● **WORK TO BE COMPLETED**: Only one stretch of the data below is wanted: the lines starting at the one with "(sliceRows s.td dim" and ending at the one with "let keys := rows.flatMap fun q =>", both included, given again exactly.

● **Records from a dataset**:
--------------------------------

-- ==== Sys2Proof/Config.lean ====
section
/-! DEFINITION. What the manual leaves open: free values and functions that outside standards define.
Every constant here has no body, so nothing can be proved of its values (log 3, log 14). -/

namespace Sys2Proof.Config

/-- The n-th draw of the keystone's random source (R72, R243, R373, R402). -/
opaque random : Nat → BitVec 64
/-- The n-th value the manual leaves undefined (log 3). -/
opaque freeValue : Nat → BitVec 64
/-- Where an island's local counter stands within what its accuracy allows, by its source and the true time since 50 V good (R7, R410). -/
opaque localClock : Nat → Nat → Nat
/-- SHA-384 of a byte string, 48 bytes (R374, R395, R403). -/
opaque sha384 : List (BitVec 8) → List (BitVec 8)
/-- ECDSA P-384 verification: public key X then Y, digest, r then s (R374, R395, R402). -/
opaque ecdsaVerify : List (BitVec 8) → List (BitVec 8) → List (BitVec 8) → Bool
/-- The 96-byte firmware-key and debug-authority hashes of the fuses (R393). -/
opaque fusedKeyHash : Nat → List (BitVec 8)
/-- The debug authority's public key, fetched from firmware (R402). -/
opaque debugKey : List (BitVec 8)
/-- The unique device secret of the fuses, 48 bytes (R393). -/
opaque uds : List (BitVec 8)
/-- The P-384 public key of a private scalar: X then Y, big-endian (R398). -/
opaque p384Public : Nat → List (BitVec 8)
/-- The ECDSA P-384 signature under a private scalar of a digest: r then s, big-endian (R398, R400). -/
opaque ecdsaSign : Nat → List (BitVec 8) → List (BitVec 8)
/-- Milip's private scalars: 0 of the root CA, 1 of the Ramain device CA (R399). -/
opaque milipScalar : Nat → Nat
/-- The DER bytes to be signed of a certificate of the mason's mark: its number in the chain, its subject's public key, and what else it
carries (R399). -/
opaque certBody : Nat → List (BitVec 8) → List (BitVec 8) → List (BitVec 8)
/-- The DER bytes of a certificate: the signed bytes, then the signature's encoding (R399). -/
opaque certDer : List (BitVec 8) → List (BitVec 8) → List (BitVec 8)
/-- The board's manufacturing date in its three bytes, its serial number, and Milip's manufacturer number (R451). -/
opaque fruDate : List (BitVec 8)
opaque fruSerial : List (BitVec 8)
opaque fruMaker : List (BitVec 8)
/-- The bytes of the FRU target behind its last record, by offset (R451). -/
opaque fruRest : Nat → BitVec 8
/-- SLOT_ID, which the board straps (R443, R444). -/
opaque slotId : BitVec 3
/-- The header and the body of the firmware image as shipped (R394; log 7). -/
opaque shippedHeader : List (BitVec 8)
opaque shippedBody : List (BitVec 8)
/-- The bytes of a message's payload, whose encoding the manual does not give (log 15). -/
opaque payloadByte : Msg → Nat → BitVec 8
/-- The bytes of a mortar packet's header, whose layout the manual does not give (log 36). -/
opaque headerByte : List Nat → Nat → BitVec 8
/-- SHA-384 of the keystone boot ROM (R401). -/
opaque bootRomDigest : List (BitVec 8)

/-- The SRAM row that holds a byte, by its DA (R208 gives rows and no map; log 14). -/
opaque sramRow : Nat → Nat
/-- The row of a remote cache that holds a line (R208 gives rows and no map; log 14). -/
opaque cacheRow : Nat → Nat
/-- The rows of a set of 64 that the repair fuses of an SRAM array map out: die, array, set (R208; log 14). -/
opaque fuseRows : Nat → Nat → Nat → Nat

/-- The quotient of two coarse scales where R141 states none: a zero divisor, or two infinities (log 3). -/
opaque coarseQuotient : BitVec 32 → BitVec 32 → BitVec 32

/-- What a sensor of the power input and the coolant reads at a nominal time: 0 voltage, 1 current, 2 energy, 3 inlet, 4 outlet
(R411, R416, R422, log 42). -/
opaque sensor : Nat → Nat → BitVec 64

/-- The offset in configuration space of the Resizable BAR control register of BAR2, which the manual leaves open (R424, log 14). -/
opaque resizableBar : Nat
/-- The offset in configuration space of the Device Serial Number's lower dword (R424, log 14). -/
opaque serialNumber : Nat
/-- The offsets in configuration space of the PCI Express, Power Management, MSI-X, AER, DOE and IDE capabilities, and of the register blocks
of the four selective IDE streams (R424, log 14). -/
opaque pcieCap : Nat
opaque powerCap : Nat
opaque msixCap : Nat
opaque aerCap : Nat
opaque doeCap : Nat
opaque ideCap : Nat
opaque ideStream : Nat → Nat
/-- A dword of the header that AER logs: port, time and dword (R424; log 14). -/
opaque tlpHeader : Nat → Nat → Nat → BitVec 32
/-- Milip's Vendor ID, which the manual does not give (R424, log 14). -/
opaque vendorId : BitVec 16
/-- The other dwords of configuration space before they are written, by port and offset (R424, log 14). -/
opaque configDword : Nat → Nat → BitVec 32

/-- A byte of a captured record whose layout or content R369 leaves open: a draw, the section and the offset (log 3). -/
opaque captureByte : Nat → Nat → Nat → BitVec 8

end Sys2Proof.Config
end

--------------------------------

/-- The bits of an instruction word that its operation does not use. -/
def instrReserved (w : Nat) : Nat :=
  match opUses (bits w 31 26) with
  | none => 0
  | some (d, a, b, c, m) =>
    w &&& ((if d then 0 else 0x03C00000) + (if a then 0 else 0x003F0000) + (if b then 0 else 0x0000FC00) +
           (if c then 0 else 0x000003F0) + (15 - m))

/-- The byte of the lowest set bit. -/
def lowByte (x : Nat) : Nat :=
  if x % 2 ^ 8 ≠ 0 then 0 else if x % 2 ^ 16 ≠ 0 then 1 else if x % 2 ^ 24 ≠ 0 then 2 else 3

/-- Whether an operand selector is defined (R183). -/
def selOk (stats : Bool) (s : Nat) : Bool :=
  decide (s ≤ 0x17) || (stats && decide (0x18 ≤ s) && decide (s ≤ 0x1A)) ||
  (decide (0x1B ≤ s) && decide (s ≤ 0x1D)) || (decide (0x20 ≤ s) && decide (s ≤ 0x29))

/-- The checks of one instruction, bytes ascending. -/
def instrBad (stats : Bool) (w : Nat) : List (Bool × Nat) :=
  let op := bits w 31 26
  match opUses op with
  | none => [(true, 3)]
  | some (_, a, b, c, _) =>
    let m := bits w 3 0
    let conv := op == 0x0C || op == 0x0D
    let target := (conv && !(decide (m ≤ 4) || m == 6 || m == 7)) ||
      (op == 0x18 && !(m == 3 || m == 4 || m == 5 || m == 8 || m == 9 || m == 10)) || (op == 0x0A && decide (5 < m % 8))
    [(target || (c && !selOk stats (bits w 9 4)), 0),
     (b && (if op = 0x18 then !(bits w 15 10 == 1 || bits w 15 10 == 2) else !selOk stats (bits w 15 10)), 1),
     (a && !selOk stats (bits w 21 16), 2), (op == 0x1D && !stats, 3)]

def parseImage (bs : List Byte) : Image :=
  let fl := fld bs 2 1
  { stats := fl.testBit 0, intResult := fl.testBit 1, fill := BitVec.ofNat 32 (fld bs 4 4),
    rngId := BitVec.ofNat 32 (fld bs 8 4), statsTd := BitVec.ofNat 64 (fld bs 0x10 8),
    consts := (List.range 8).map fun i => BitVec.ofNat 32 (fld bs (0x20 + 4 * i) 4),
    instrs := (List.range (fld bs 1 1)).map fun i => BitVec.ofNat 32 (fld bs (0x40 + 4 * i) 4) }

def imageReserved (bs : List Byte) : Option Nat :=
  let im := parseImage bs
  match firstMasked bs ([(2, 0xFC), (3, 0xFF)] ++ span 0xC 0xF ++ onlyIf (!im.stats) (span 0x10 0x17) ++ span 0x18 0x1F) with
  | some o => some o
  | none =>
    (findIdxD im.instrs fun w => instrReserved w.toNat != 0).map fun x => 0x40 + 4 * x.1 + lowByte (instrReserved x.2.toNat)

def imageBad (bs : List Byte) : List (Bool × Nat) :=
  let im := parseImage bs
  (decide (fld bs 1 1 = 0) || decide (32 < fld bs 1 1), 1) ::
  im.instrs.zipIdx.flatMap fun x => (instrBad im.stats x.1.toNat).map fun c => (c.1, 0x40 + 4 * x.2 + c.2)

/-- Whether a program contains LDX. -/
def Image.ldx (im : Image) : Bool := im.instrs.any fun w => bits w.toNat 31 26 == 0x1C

--------------------------------

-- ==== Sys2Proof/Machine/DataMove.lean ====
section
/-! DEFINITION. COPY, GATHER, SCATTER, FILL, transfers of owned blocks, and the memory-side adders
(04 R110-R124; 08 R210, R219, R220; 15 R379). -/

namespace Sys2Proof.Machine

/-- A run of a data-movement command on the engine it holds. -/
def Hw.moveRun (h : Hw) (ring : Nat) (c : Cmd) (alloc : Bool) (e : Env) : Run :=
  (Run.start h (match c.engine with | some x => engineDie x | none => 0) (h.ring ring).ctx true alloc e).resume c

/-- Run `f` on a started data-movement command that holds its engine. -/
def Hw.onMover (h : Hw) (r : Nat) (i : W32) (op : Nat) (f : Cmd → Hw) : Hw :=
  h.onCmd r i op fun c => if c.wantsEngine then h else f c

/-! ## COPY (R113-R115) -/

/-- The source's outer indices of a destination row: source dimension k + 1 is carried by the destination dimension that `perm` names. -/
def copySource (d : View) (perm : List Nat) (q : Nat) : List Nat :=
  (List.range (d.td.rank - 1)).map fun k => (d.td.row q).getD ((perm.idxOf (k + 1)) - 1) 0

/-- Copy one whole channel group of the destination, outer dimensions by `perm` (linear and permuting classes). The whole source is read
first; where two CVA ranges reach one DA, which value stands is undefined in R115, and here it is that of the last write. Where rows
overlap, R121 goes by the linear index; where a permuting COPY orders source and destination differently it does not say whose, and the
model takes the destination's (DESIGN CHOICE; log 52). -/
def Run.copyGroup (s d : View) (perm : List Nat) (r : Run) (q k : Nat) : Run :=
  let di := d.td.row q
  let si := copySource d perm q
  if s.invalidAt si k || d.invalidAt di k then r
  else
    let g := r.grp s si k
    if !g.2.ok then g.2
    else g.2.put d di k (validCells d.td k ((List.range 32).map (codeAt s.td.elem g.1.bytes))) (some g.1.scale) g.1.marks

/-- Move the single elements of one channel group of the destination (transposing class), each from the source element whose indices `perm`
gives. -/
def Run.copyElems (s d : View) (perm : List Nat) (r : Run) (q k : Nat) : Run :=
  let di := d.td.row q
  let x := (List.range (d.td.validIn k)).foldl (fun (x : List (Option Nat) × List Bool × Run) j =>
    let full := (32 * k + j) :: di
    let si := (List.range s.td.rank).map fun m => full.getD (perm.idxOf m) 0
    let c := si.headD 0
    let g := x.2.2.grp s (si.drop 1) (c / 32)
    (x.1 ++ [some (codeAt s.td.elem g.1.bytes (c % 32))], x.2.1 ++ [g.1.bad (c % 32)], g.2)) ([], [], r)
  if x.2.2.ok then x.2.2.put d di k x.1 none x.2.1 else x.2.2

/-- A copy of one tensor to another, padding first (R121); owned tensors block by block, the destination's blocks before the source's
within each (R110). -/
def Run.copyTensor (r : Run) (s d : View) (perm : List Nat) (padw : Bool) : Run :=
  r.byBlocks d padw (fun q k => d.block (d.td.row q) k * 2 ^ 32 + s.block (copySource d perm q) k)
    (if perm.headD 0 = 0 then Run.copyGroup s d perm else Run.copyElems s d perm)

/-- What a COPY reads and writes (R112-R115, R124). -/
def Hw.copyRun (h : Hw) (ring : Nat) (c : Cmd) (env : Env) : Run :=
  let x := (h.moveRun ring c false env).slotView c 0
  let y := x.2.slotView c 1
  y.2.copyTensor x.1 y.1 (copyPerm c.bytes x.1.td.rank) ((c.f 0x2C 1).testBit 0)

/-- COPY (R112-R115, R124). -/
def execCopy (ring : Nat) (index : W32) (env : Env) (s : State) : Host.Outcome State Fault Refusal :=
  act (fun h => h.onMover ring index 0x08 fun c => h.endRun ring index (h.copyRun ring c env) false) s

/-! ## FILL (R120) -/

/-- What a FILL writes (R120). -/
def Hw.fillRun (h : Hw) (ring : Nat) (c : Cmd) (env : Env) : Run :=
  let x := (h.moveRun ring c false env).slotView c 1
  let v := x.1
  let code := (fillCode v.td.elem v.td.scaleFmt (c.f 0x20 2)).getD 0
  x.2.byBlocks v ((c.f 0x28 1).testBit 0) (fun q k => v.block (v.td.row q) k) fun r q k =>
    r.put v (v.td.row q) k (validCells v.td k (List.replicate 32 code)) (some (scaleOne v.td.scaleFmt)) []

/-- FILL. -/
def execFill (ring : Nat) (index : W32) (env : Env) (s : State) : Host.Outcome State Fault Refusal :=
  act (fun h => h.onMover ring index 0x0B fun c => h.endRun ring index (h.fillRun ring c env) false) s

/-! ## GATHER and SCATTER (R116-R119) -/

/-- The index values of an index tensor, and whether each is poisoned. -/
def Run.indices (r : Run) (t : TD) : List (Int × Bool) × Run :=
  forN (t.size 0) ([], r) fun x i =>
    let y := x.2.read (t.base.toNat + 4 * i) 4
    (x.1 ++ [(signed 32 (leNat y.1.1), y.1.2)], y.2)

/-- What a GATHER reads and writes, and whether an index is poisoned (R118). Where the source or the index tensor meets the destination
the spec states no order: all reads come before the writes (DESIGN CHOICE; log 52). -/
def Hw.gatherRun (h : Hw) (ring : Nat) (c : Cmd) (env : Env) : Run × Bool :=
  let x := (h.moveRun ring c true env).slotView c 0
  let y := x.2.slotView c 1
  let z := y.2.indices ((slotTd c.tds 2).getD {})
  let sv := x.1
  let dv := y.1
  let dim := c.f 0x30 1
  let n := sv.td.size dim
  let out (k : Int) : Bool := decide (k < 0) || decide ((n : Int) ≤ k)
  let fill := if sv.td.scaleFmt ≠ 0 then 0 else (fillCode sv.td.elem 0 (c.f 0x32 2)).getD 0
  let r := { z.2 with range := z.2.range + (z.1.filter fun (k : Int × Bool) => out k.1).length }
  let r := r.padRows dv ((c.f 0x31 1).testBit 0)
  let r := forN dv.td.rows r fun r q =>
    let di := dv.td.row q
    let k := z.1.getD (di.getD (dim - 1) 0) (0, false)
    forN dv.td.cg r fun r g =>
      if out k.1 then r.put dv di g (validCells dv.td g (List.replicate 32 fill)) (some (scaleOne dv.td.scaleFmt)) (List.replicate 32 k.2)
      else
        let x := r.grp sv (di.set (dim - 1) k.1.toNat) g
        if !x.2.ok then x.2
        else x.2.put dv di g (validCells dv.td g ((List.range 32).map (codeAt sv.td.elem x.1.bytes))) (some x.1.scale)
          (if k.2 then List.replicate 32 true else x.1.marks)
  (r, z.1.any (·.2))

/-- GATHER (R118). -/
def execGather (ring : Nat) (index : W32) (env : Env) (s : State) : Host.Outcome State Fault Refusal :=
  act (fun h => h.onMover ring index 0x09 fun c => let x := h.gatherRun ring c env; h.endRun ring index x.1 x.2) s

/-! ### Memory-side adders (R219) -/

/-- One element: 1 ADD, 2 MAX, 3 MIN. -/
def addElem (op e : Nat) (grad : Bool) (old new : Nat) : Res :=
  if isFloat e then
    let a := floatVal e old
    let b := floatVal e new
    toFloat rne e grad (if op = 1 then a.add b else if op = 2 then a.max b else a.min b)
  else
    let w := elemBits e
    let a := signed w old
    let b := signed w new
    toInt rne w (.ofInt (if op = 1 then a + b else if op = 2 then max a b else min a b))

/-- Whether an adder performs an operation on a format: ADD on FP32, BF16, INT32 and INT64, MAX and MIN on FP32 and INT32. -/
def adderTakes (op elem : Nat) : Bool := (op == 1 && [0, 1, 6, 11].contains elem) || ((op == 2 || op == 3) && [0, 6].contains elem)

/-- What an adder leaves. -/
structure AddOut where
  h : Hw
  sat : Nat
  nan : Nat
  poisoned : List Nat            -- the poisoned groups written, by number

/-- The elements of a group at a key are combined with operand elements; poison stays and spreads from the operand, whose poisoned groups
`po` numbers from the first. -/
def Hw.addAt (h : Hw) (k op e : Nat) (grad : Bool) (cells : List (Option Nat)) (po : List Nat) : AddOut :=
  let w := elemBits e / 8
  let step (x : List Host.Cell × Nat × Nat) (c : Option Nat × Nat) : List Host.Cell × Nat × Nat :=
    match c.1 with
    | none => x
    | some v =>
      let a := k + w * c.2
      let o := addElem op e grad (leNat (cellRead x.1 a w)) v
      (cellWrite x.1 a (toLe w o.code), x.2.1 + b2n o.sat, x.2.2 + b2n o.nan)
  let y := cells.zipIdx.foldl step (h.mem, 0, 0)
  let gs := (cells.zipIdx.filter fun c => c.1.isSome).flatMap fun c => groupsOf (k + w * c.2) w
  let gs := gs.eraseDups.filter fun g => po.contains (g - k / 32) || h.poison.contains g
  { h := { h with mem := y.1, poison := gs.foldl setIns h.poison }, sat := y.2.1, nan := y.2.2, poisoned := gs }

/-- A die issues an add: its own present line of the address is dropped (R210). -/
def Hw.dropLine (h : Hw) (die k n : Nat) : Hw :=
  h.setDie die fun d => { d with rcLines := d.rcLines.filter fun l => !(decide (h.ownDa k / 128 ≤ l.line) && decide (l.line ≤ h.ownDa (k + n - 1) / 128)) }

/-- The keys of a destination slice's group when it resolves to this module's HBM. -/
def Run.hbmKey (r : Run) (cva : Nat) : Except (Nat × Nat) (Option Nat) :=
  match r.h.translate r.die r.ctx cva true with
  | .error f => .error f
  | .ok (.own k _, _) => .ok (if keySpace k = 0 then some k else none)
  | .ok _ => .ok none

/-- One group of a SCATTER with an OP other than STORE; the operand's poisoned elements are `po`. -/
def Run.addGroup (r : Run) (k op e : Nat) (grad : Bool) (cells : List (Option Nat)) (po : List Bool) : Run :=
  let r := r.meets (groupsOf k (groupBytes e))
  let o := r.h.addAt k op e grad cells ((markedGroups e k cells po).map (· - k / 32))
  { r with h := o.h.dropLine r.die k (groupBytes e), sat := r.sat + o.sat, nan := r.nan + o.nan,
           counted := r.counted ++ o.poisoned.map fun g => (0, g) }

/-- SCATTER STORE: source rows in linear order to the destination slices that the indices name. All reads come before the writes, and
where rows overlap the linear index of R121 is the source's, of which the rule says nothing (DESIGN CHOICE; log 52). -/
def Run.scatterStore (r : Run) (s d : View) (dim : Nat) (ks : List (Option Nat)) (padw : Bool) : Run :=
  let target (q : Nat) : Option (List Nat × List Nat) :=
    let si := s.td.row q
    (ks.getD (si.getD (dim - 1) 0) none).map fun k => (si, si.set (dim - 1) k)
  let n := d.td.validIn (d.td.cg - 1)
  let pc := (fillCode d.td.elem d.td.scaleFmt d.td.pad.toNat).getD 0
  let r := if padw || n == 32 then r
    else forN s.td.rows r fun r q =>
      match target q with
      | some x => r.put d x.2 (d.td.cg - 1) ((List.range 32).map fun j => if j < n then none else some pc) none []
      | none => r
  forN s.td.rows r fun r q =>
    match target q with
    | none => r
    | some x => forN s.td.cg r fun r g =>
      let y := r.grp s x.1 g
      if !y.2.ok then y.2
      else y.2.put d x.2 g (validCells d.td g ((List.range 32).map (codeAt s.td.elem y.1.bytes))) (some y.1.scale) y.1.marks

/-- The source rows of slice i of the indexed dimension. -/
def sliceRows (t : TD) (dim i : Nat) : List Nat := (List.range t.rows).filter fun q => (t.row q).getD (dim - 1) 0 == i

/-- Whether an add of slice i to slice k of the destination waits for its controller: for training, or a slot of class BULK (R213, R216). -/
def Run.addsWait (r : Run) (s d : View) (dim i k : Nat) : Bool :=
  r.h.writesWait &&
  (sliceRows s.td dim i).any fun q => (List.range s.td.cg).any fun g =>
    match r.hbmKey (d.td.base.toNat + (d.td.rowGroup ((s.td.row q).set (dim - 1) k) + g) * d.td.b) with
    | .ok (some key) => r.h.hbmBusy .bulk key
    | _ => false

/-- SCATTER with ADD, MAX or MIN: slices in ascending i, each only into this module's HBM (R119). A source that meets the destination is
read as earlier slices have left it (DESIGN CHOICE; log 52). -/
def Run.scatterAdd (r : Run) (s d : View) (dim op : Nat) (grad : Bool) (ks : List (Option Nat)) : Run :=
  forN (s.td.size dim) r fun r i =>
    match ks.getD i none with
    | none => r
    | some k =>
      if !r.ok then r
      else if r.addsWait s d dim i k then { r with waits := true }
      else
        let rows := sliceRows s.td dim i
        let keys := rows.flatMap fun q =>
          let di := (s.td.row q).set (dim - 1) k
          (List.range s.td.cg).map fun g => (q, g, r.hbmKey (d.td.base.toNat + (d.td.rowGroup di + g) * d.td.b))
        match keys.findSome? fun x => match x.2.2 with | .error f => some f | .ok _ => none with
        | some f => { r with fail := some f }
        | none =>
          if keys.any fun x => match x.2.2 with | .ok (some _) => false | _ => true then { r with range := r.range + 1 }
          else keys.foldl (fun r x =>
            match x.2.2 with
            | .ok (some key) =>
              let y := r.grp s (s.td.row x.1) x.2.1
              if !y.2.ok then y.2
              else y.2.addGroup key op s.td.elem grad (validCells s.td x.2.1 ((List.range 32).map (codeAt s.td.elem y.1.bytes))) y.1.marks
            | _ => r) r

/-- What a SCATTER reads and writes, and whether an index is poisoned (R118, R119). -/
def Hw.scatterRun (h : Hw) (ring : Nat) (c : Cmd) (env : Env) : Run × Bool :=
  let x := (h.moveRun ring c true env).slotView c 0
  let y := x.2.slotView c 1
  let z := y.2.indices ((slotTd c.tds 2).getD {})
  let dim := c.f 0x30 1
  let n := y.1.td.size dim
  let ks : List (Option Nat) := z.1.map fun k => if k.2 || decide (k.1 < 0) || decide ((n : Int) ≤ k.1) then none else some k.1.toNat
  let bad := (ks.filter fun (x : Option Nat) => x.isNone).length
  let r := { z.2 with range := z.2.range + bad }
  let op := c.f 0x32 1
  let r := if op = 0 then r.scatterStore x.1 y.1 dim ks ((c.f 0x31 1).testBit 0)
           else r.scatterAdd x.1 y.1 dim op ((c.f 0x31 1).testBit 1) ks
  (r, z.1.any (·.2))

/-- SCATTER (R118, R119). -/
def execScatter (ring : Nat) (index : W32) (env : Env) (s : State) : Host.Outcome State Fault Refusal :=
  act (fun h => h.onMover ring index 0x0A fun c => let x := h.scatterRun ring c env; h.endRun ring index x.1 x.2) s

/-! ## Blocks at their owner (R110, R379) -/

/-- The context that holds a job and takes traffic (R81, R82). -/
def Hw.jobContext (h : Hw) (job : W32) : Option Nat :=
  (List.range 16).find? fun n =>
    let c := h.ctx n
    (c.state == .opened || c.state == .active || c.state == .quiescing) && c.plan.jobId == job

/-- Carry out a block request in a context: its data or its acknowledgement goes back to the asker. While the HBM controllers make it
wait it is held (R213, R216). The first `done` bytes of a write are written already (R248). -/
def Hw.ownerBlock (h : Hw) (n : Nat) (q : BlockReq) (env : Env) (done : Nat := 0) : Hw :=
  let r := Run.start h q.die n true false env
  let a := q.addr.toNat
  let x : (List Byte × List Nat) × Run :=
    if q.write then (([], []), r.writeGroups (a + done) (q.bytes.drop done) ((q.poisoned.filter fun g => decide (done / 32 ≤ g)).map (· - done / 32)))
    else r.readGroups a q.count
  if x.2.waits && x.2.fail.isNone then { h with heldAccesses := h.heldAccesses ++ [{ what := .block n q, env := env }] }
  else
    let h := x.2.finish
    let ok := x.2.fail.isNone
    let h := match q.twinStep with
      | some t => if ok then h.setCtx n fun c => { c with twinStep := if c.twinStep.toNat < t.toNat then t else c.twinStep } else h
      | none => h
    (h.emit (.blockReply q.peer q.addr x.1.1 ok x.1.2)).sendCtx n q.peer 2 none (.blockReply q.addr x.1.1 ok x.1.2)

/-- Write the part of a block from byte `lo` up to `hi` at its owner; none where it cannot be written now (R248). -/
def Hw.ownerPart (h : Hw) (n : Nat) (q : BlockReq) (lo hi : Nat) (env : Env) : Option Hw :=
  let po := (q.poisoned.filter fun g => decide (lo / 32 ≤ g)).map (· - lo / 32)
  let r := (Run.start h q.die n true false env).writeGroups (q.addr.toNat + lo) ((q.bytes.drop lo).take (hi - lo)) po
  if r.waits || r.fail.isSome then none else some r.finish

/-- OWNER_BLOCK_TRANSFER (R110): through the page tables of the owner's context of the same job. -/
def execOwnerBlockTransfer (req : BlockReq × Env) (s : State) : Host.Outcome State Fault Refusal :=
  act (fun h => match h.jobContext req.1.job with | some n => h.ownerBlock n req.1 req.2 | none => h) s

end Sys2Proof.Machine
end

--------------------------------

● **OUTPUT FOR THIS EXERCISE**:
  (sliceRows s.td dim i).any fun q => (List.range s.td.cg).any fun g =>
    match r.hbmKey (d.td.base.toNat + (d.td.rowGroup ((s.td.row q).set (dim - 1) k) + g) * d.td.b) with
    | .ok (some key) => r.h.hbmBusy .bulk key
    | _ => false

/-- SCATTER with ADD, MAX or MIN: slices in ascending i, each only into this module's HBM (R119). A source that meets the destination is
read as earlier slices have left it (DESIGN CHOICE; log 52). -/
def Run.scatterAdd (r : Run) (s d : View) (dim op : Nat) (grad : Bool) (ks : List (Option Nat)) : Run :=
  forN (s.td.size dim) r fun r i =>
    match ks.getD i none with
    | none => r
    | some k =>
      if !r.ok then r
      else if r.addsWait s d dim i k then { r with waits := true }
      else
        let rows := sliceRows s.td dim i
        let keys := rows.flatMap fun q =>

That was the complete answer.